Install the grafanadash module

Install the grafanadash module on a dedicated *nix agent. The module's grafanadash::dev class installs and configures a Graphite server, the Grafana extension, and a default dashboard.

  1. Install a dedicated *nix PE agent to serve as the Graphite server. For instructions, refer to Installing agents.
  2. As root on the agent node, run: sudo puppet module install puppetlabs-grafanadash
  3. As root on the agent node, run: sudo puppet apply -e 'include grafanadash::dev'

Run Grafana

Grafana runs as a web-based dashboard, and the grafanadash module configures it to use port 10000 by default. To view Puppet Server metrics in Grafana, you must configure a metrics dashboard.

Grafana does not display Puppet metrics displayed by default. You must create a metrics dashboard or edit and import a JSON-based dashboard, such as our sample metrics dashboard JSON file.
Tip: You can also use the puppet_operational_dashboards module to visualize Puppet Server metrics.
  1. Open a web browser on a computer that can reach your grafanadash agent node and navigate to http://<AGENT_HOSTNAME>:10000.
    You'll see a test screen indicating whether Grafana can successfully connect to your Graphite server.
    If Grafana is configured to use a hostname that your current computer can't resolve, click View details and go to the Requests tab to determine the hostname Grafana is trying to use. Then add the IP address and hostname to the hosts file.
    • On *nix and macOS agents, the file is located at: /etc/hosts
    • On Windows agents, the file is located at: C:\Windows\system32\drivers\etc\hosts
  2. Download the sample metrics dashboard JSON file, save the file as sample_metrics_dashboard.json, and open it in a text editor on the same computer you're using to access Grafana.
  3. Throughout the file, replace primary.example.com with the hostname of your primary server.
    Important: The hostname value must also be used as the metrics_server_id value when you Enable Puppet Server's Graphite support.
  4. Save the file.
  5. In the Grafana UI, click Search (Folder icon) > Import > Browse, then select your sample_metrics_dashboard.json file.
Results
This loads a dashboard with nine graphs that display various metrics exported from the Puppet Server to the Graphite server. However, these graphs remain empty until you Enable Puppet Server's Graphite support. For information about the aspects of the sample dashboard, refer to Sample Grafana dashboard graphs.

Enable Puppet Server's Graphite support

Use the PE Master node group in the Puppet Enterprise (PE) console to configure Puppet Server's metrics output settings.
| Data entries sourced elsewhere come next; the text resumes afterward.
-- ==== Sys2Proof/Machine/Links.lean ====
section
/-! DEFINITION. The shared operations of the Ethernet PHYs: link states and their events (R269-R279). -/

namespace Sys2Proof.Machine

/-- Whether a flow crosses a port (R272). -/
def State.crosses (s : State) (f : Flow) (p : Nat) : Bool :=
  f.decl.path.any fun r =>
    ((r.type == rEgress || r.type == rT1s) && r.inst == p) || (r.type == rStream && bitOf (s.filterOf r.inst).ports p)

/-- The owners of ADMITTED and HELD flows that cross a port, with P0 (R272). -/
def State.crossers (s : State) (p : Nat) : List Nat :=
  0 :: (s.reserved.filter fun g => s.crosses g.2 p).map fun g => g.2.owner

/-- Whether an ADMITTED flow crosses a port (R285). -/
def State.admittedOn (s : State) (p : Nat) : Bool :=
  s.flow.flows.any fun g => g.2.state == .admitted && s.crosses g.2 p

/-- SQI as reported: 0xFF on ports 10 and 11, 0 unless UP, otherwise a measurement that nothing fixes (R274). -/
def State.sqi (s : State) (p : Nat) : Nat × State :=
  if 10 ≤ p then (0xFF, s)
  else if (s.ethOf p).link = .up then (s.draw.1 % 8, s.draw.2)
  else (0, s)

/-- A link transition and its ETH_LINK_STATE (R269, R286). -/
def State.moveLink (s : State) (p : Nat) (next : LinkState) (cause : Nat) : State :=
  let old := (s.ethOf p).link
  let s1 := s.mapEth p fun x =>
    { x with link := next, changed := s.now, sleepPending := false,
             linkDrops := if cause = 0x02 then satAdd 32 x.linkDrops 1 else x.linkDrops }
  let s0 := if next = .up then s1.mapSw p fun x => { x with verifyFail := 0 } else s1
  let (q, s2) := s0.sqi p
  let s3 := s2.raise { unit := unitId 0x0F p, code := 0x0440, severity := if cause = 0x02 ∨ cause = 0x0A then 2 else 1,
                       detail := pack [(0, 1, p), (1, 1, old.code), (2, 1, next.code), (3, 1, cause), (4, 1, q),
                         (8, 4, (s2.ethOf p).linkDrops)] } (s2.crossers p)
  if (s.ethOf p).sleepPending then s3.opEnd 0x0443 .done else s3

/-- ETH_CABLE_RESULT (R283, R286). -/
def State.cableResult (s : State) (p result distance : Nat) : State :=
  (s.raise { unit := unitId 0x0F p, code := 0x0441,
             detail := pack [(0, 1, p), (1, 1, result),
               (2, 2, if result = 1 ∨ result = 2 then distance else 0)] } [0]).opEnd 0x0445 .done

/-- The PHY stops: its unit is furled, or a clock it needs is lost (R212, R273). -/
def State.stopPhy (s : State) (p : Nat) : State :=
  if (s.ethOf p).link = .furled then s else s.moveLink p .furled 0x0A

/-- Ports in SLEEP with WAKE_FORWARD send a wake pulse when the TZ7 returns to Run (R278). -/
def State.forwardWakes (s : State) : State :=
  s.each (span 2 8) fun s1 p =>
    if (s1.ethOf p).link = .sleep ∧ (s1.ethOf p).wakeForward then s1.moveLink p .training 0x06 else s1

/-- The ETH_TC10_REQUEST that waited for Masthead (R279). -/
def State.postTc10Requests (s : State) : State :=
  s.each (span 2 8) fun s1 p =>
    if (s1.ethOf p).requestHeld then
      (s1.mapEth p fun x => { x with requestHeld := false }).raise
        { unit := unitId 0x0F p, code := 0x0442, detail := pack [(0, 1, p), (1, 1, 0x02)] } [0]
    else s1

end Sys2Proof.Machine
end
  1. In the PE console, go to Node groups > PE Infrastructure > PE Master.
  2. On the Classes tab, locate the puppet_enterprise::profile::master class, and add these parameters:
    1. Set metrics_graphite_enabled to true (the default is false).
    2. Set metrics_server_id to the primary server hostname.
    3. Set metrics_graphite_host to the hostname of the agent node where you're running Graphite and Grafana.
    4. Set metrics_graphite_update_interval_seconds to an integer representing a number of seconds. This is the frequency at which Graphite updates, and the default value is 60 seconds.
  3. Verify that these parameters are set to their default values, unless your Graphite server uses a non-standard port:
    1. Confirm metrics_jmx_enabled is set to true.
    2. Confirm metrics_graphite_port is set to 2003 or the Graphite port on your Graphite server.
    3. Confirm profiler_enabled is set to true.
  4. Commit changes.

Sample Grafana dashboard graphs

In the Run Grafana steps, you used a JSON file to set up a sample Grafana dashboard. You can customize this dashboard by clicking the title of any graph and clicking Edit.

Graph name Description
Active requests This graph serves as a "health check" for the Puppet Server. It shows a flat line that represents the number of CPUs you have in your system, a metric that indicates the total number of HTTP requests actively being processed by the server at any moment in time, and a rolling average of the number of active requests.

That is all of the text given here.